Already on GitHub? Sign in to your account

14.1 can't connect to router on 14.1 on ESP8266 Wemos D1 mini #3690

Open
1 task done
jclsn opened this issue Jan 15, 2024 · 80 comments
Open
1 task done

14.1 can't connect to router on 14.1 on ESP8266 Wemos D1 mini #3690

jclsn opened this issue Jan 15, 2024 · 80 comments
Labels
connectivity Issue regarding protocols, WiFi connection or availability of interfaces

Comments

@jclsn
Copy link

jclsn commented Jan 15, 2024

What happened?

After the upgrade to 14.1 WLED wasn't accessable anymore. Erasing the flash and flashing 14.0 solved the issue. Another upgrade to 14.1 resulted in broken wifi again. If you flash 14.1 manually, you can connect to the WLED-AP, but after you configure the router connection, things break.

To Reproduce Bug

Install 14.1 and connnect to existing network

Expected Behavior

WLED should connect

Install Method

Binary from WLED.me

What version of WLED?

14.1

Which microcontroller/board are you seeing the problem on?

ESP8266

Relevant log/trace output

No response

Anything else?

No response

Code of Conduct

  • I agree to follow this project's Code of Conduct
@jclsn jclsn added the bug label Jan 15, 2024
@blazoncek
Copy link
Collaborator

I would suspect WiFi issues (channel overlap, interference, etc).
The new Arduino core used in 0.14+ for ESP8266 is more susceptible to WiFi issues.
Try scanning for least used channel and force your AP to use that channel.
Some settings like BSS transition and/or fast roaming are known to cause issues as well.

@raufis27
Copy link

Same issue with nodemcu. 14.0 works fine. Upgrade brakes wifi connectivity (using Unifi network).

@blazoncek
Copy link
Collaborator

I will describe the issue I had with one of ESP8266 devices which was sitting 30cm from access point and was unreachable over WiFi. There was another ESP32-S2 with similar issues though that one was far from any AP (>10m outdoor).

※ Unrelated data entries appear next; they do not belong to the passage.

-- ==== Sys2Proof/Laws/State.lean ====
section
/-! SUPPORT. What each write of a part of the state leaves as it was (one lemma for every other part, true by unfolding), and
what the part written reads as. -/

namespace Sys2Proof.Machine
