-- ==== Sys2Proof/Laws/Ops.lean ====
section
/-! SUPPORT. What each shared operation can do, said once: the Soot log, EMCY, requests and reads, and byte order. -/

namespace Sys2Proof.Machine

/-! ### Byte order -/

theorem toLe_length (n v : Nat) : (toLe n v).length = n := by
  induction n generalizing v with
  | zero => rfl
  | succ n ih => simp [toLe, ih]

theorem leNat_toLe (n v : Nat) (h : v < 256 ^ n) : leNat (toLe n v) = v := by
  induction n generalizing v with
  | zero => simp at h; simp [toLe, leNat, h]
  | succ n ih =>
    have hq : v / 256 < 256 ^ n := by rw [Nat.pow_succ] at h; omega
    simp only [toLe, leNat, ih _ hq, BitVec.toNat_ofNat]
    omega

theorem leNat_byte (b : Byte) : leNat [b] = b.toNat := by simp [leNat]

theorem leNat_toLe64 (v : BitVec 64) : leNat (toLe 8 v.toNat) = v.toNat :=
  leNat_toLe 8 v.toNat (by have := v.isLt; omega)

theorem leNat_toLe32 (v : BitVec 32) : leNat (toLe 4 v.toNat) = v.toNat :=
  leNat_toLe 4 v.toNat (by have := v.isLt; omega)

theorem leNat_toLe16 (v : BitVec 16) : leNat (toLe 2 v.toNat) = v.toNat :=
  leNat_toLe 2 v.toNat (by have := v.isLt; omega)

theorem signed_toInt64 (v : BitVec 64) : signed 64 v.toNat = v.toInt := by
  have := v.isLt
  unfold signed BitVec.toInt
  have h : v.toNat % 2 ^ 64 = v.toNat := Nat.mod_eq_of_lt this
  rw [h]
  split <;> split <;> omega

/-! ### The Soot log changes the log and its two counters only -/

theorem sootPut_parts (s : State) (ev : Nat) (tag : Option (BitVec 14)) (a b : Nat) :
    ∃ r o, sootPut s ev tag a b = { s with recov := r, objs := o } := ⟨_, _, rfl⟩

theorem closeMillisecond_parts (s : State) : ∃ r o, closeMillisecond s = { s with recov := r, objs := o } := by
  have fold : ∀ (l : List ((BitVec 16 × Option Nat) × Nat × Nat)) (u : State), (∃ r o, u = { s with recov := r, objs := o }) →
      ∃ r o, l.foldl (fun (s : State) g =>
        if g.2.2 = 0 then s else sootPut s 0x2C08 (g.1.2.map fun c => ctxTag s c) g.1.1.toNat g.2.2) u
          = { s with recov := r, objs := o } := by
    intro l
    induction l with
    | nil => intro u h; exact h
    | cons g l ih =>
      rintro u ⟨r, o, rfl⟩
      refine ih _ ?_
      dsimp only
      split
      · exact ⟨r, o, rfl⟩
      · exact ⟨_, _, rfl⟩
  obtain ⟨r, o, h⟩ := fold s.recov.written.reverse { s with recov := { s.recov with written := [] } } ⟨_, _, rfl⟩
  unfold closeMillisecond
  simp only [h]
  exact ⟨_, _, rfl⟩

/-- A log entry changes the log, its counts and the registers 0x2C00:02 and :05, and nothing else. -/
theorem soot_parts (s : State) (ev : Nat) (tag : Option (BitVec 14)) (a b : Nat) :
    ∃ r o, soot s ev tag a b = { s with recov := r, objs := o } := by
  have tail : ∀ (u : State) (p : Prop) [Decidable p] (w w' : List ((BitVec 16 × Option Nat) × Nat × Nat)),
      (∃ r o, u = { s with recov := r, objs := o }) →
      ∃ r o, (if p then sootPut { u with recov := { u.recov with written := w } } ev tag a b
        else bump { u with recov := { u.recov with written := w' } } 0x2C00 5) = { s with recov := r, objs := o } := by
    rintro u p _ w w' ⟨r, o, rfl⟩
    split <;> exact ⟨_, _, rfl⟩
  unfold soot
  split
  · exact tail s _ _ _ ⟨_, _, rfl⟩
  · exact tail _ _ _ _ (closeMillisecond_parts s)
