-- ==== Sys2Proof/Tests/Slice0.lean ====
section
/-! SUPPORT. Tests on small states: an ill-formed command for each check of well-formedness, a concrete state and operands that
meet the hypotheses of each statement, and expected results that the spec states. -/

section
set_option Elab.async false
open Sys2Proof Sys2Proof.Machine

/-! ### States to test on -/

/-- The block running, every domain On and reopened, CAN Operational, channel 0 Up. -/
def tRun : State :=
  let s := State.reset
  let s := { s with sys := { s.sys with boot := .running }, mgmt := { s.mgmt with nmt := .operational } }
  let s := { s with flue := { s.flue with chans := tabSet Chan.reset [] 0 { Chan.reset with state := .up, x := 1, y := 2 } } }
  (List.range 35).foldl (fun s d => setDom s d { domDefault d with state := .on, vdd := 750, open_ := true }) s

/-- Context 3 in a state, with record `x`. -/
def tCtx (st : CtxState) (x : Ctx) : State := setCtxState (setCtx tRun 3 x) 3 st

/-- A teardown in a phase. -/
def tTd (p : Phase) : Teardown :=
  { phase := p, t0 := 0, cause := 0x0201, genOld := 0, unloadNext := false, dump := 0, logSeq := 1, depths := [],
    bookings := [], began := 0, escalations := [] }

/-- An image with nothing in it. -/
def tImage : Image :=
  { id := 7, kb := 1, ranges := [], filters := [], layouts := [], feat := { slots := [], feats := [], events := [], edges := [], raw := [] },
    progs := [], ensembles := [], opal := none, hearth := none, chim := { templates := [], sessmask := 0, rent := 0, raw := [] },
    counters := none }

/-- Whether a computation succeeds with a result of which `p` holds. -/
def tOk {α β : Type} (x : Except α β) (p : β → Bool) : Bool := match x with | .ok v => p v | .error _ => false

/-- What an outcome's next state satisfies. -/
def tNext (x : Host.Outcome State Fault Refusal) (p : State → Bool) : Bool := match x with | .next t => p t | _ => false

/-! ### Well-formedness (each check refuses a term) -/

theorem test_wf_site : Instr.wf (.mul 3072) = false ∧ Instr.wf (.mul 3071) = true := by decide
theorem test_wf_domain : Instr.wf (.thermalTrip 36) = false ∧ Instr.wf (.thermalTrip 35) = true := by decide
theorem test_wf_bank : Instr.wf (.bankRetire 6) = false ∧ Instr.wf (.bankRetire 5) = true := by decide
theorem test_wf_row : Instr.wf (.spareRowReplace 0 ⟨8192, []⟩) = false ∧ Instr.wf (.spareRowReplace 5 ⟨8191, []⟩) = true := by decide
theorem test_wf_gauge : Instr.wf (.gaugeWindow 96 ⟨0, 0⟩) = false ∧ Instr.wf (.gaugeWindow 95 ⟨0, 0⟩) = true := by decide
theorem test_wf_engine : Instr.wf (.hangDetect 3 0) = false ∧ Instr.wf (.hangDetect 3 6) = false ∧ Instr.wf (.hangDetect 3 5) = true := by
  decide
theorem test_wf_fault : exec (.bankRetire 6) tRun = .fault .noSuchUnit := rfl

/-- The table gives no row any bits, so no word spells a command. -/
theorem test_decode : decodeTableWord 8 0 = none ∧ decodeTableWord 64 1 = none := by decide

/-! ### Containers signed under the test key -/

/-- SHA-256 of the public key under which the test containers are signed. -/
def tKeyHash : Bytes := toLe 32 0xA3EC28A3F35A36C292DD064CF62BFD50ABB4B01E07130DDAF9E385306C779975

/-- The public key, as it stands in a container. -/
def tKey : Nat := 0xF15B5080CDFCFBE4F2A63C6E16972AEFF4EF8F59C5F43AD18FB7B029DD1C7A6E

/-- A container of a kind for context `ctx` with IMAGE ID 7, its signature and its body. -/
def tBox (kind ctx sig : Nat) (body : Bytes) : Bytes :=
  toLe 4 0x43534C55 ++ [1, BitVec.ofNat 8 kind, BitVec.ofNat 8 ctx, 0] ++ toLe 4 body.length ++ toLe 4 7 ++ toLe 32 tKey ++ toLe 16 0 ++
    toLe 64 sig ++ body

/-- A state that knows the key. -/
def tKeyed (s : State) : State := { s with sys := { s.sys with keyHash := tKeyHash } }

/-- The context image of context 3 without parts. -/
def tBoxEmpty : Bytes := tBox 1 3 0xDC256A007023391DAF7A03E87764BBB57D838C801854EBA80B66038C6F98E8F96231023FD102421DF247B679B12827AD998B7D7A5AFA273F3A2BD1F5486FEDD []

/-- The Opal part of a model without layers or width, with one scratch slot, in group 0. -/
def tOpalBody : Bytes := [1, 1, 0, 0, 0, 0, 0, 0, 0, 0, 0x22, 0, 1, 1, 0, 0] ++ toLe 4 0x3F800000 ++ List.replicate 108 0

/-- The weight fragment of that model for context 3. -/
def tBoxOpal : Bytes := tBox 3 3 0x5E033FEE5E8A4370D3DA2855CB3BD42EFE30C3F30E2D056019D113E5C474354689E871C7D811EE980D4C573189AA70BE5CF6E18020063779FD7F4636AFC873C tOpalBody

/-- An ensemble of one tree of depth 1 whose first rule always decides for no reply. -/
def tEnsBody : Bytes :=
  [1, 1, 0, 0, 1, 0, 1, 0] ++ List.replicate 24 0 ++ [2] ++ List.replicate 11 0 ++ [0xFF, 0xFF] ++ List.replicate 246 0 ++ [0, 0x3C, 0, 0x40]

/-- The ensemble fragment of it for context 3. -/
def tBoxEns : Bytes := tBox 2 3 0x7806EDBF42D4703F7602A7E68FC08543C1DB438A1B3F1DDC57A2055598F46AB8B0F4EA6470749D696D1FDDBD0BA3A6E96BB8B6342DF820797DD2938D204E837 tEnsBody

/-- A configuration without units. -/
def tConfigBody : Bytes := [1, 1] ++ List.replicate 190 0

/-- The configuration fragment of it for context 3. -/
def tBoxConfig : Bytes := tBox 4 3 0xEC11995ABA02379402062F3C403E4CE7C0BB38AD8942538D7C202D121953471AA7F7D96BFF29782A54FFF5864F04DB3F6B4A6686D59A6AA782E759B12C05D tConfigBody

/-- A firmware container without a body. -/
def tBoxFw : Bytes := tBox 5 255 0x1D304C5A0AA226040E7941D47BE82E538ECC7B992A9DFD2BCD8A0A5904493489800288BCAFF3E0FD5FB7C716C541D2AD570CD2B2423942603FE5F87D8542C4F []

/-! ### Witnesses: the step, the dictionary and contexts -/

theorem witness_KeyHashStaysLocked : tNext (exec .oldSweep tRun) (fun _ => true) = true := by decide +kernel

theorem witness_EveryStepKeepsTheSramForm :
    Memory.wf { tRun with net := { tRun.net with sram := [⟨5, 1⟩] } }.net.sram = true ∧
      tNext (step { tRun with net := { tRun.net with sram := [⟨5, 1⟩] } }) (fun _ => true) = true := by decide +kernel

theorem witness_AlwaysOnStaysOn : domIsOn tRun 35 = true ∧ tNext (step { tRun with pending := [.oldSweep] }) (fun _ => true) = true := by
  decide +kernel

/-- A write that the checks refuse, one that its object's rules refuse, one that is accepted, and a CAN request while Stopped. -/
theorem witness_RefusedWritesChangeNothing :
    (heard { tRun with mgmt := { tRun.mgmt with nmt := .stopped } } (.can 5) = false) ∧
    (heard tRun .tap = true ∧ writeAbort tRun .tap 0x2001 0x77 [1] = some 0x06090011) ∧
    (accepts tRun .tap (cb 0 0) 3 [1] ∧ served tRun = true ∧ accessAbort tRun .tap (cb 0 0) 3 = none ∧
      otherOpen tRun .tap (cb 0 0) 3 = false) ∧
    tNext (exec (.closeContext .tap 0) tRun) (fun t => t.sys.out == [.response .tap (cb 0 0) 3 abState []]) = true := by
  unfold accepts; decide +kernel

/-- An open CAN transfer. -/
def tCanX : Transfer := { index := cb 0 0, sub := 3, who := .can 5, total := 1, data := [], upload := false }

/-- Every clause of the order of checks has an object that reaches it. -/
theorem witness_WriteChecksComeInOrder :
    served tRun = true ∧ indexAssigned 0x1FFF = false ∧
    (indexAssigned 0x2001 = true ∧ (findRow 0x2001 0x77).isNone = true) ∧
    ((findRow 0x1000 0).any fun r => r.acc = .ro) = true ∧
    ((findRow 0x2800 2).any fun r => (r.acc = .rwi || r.acc = .wo) && !inScope tRun (.can 5) 0x2800) = true ∧
    ((findRow (cb 0 0) 3).any fun r => r.acc ≠ .ro && tyBytes r.ty = some 1 && inScope tRun .tap (cb 0 0)
        && !inRange r [0] && inRange r [1]) = true ∧
    (otherOpen tRun .tap (cb 0 0) 3 = false ∧
      otherOpen { tRun with mgmt := { tRun.mgmt with canX := some tCanX } } .tap (cb 0 0) 3 = true) := by
  decide +kernel

theorem witness_ContextCommandsAndHangs :
    (accepts tRun .tap (cb 3 0) 3 [2] ∧ ctxState tRun 3 ≠ .closed ∧ ctxState (tCtx .closed Ctx.reset) 3 = .closed) ∧
    (accepts (tCtx .closed Ctx.reset) .tap (cb 3 0) 3 [2] ∧ accepts (tCtx .opened Ctx.reset) .tap (cb 3 0) 3 [3] ∧
      ctxState (tCtx .opened Ctx.reset) 3 = .opened ∧ accepts (tCtx .opened Ctx.reset) .tap (cb 3 0) 3 [4]) ∧
    heldItems tRun 3 1 = 0 ∧ heldItems { tRun with chim := { tRun.chim with intake := tabSet [] [] 3 [0] } } 3 5 = 1 := by
  unfold accepts; decide +kernel

/-- Opening a Closed context leaves it Open (R18). -/
theorem test_open : tNext (exec (.openContext .tap 3) (tCtx .closed Ctx.reset)) (fun t => ctxState t 3 == .opened) = true := by
  decide +kernel

/-- A cause takes an Open context into Recovering and counts (R484). -/
theorem test_recover : tNext (exec (.recover .tap 3) (tCtx .opened Ctx.reset)) (fun t =>
    ctxState t 3 == .recovering && reg t (cb 3 0) 9 0 == 1 && val t (cb 3 0) 0x0A == 0x0201) = true := by decide +kernel

theorem witness_CausesTakeContextsIntoRecovering :
    ctxState (tCtx .opened Ctx.reset) 3 = .opened ∧ ctxState (tCtx .recovering Ctx.reset) 3 = .recovering ∧
    ctxState (tCtx .loading Ctx.reset) 3 = .loading ∧ ctxState (tCtx .unloading Ctx.reset) 3 = .unloading ∧ ctxState tRun 3 = .free := by
  decide +kernel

With 0.13.x the ESP was reachable but was occasionally dropping in and out of WiFi. That was observable in UniFi controller (I use Ubiquiti UniFi with several APs and switches). The drops were rare and didn't last long.

After I updated it to 0.14 (somewhere in July 2023) I immediately noticed that the device was visible and connected to the network but I was unable to connect to UI. It would just stall loading it. I went ahead an purchased another AP (UAP-AC-M) and installed it about 30cm from the device as it was in an awkward spot where WiFi signal was poor. It didn't help.
I have several other WLED devices, one of them being the sync master. Whenever sync master sent notification packet the problematic device picked it immediately and all timed presets were triggering normally. That was a clear indication that the device itself was receiving WiFi signal (including NTP reponses) and when UI would load I could see signal strength to be almost perfect 100%.
As it was an outdoor device (which participated in Christmas display successfully) it wasn't until last week that I finally delved into the problem and solved it. Not by changing WLED code but by reconfiguring WiFi.

It turned out that I had to fix APs to have channel allocation permanent and dispersed as far as possible (the two APs on the same channel had to be physically furthest from each other), I also disabled BSS transitions and Fast roaming though these two didn't seem t have any real effect in my set-up.

After all my APs were set to fixed channels (1, 6 and 11) and APs using the same channel were separated as far as possible, all connectivity problems went away. Immediately.

@sl1txdvd
Copy link

I have the same or a similar problem and it is definitely not the same as the 14.0 Wifi issues.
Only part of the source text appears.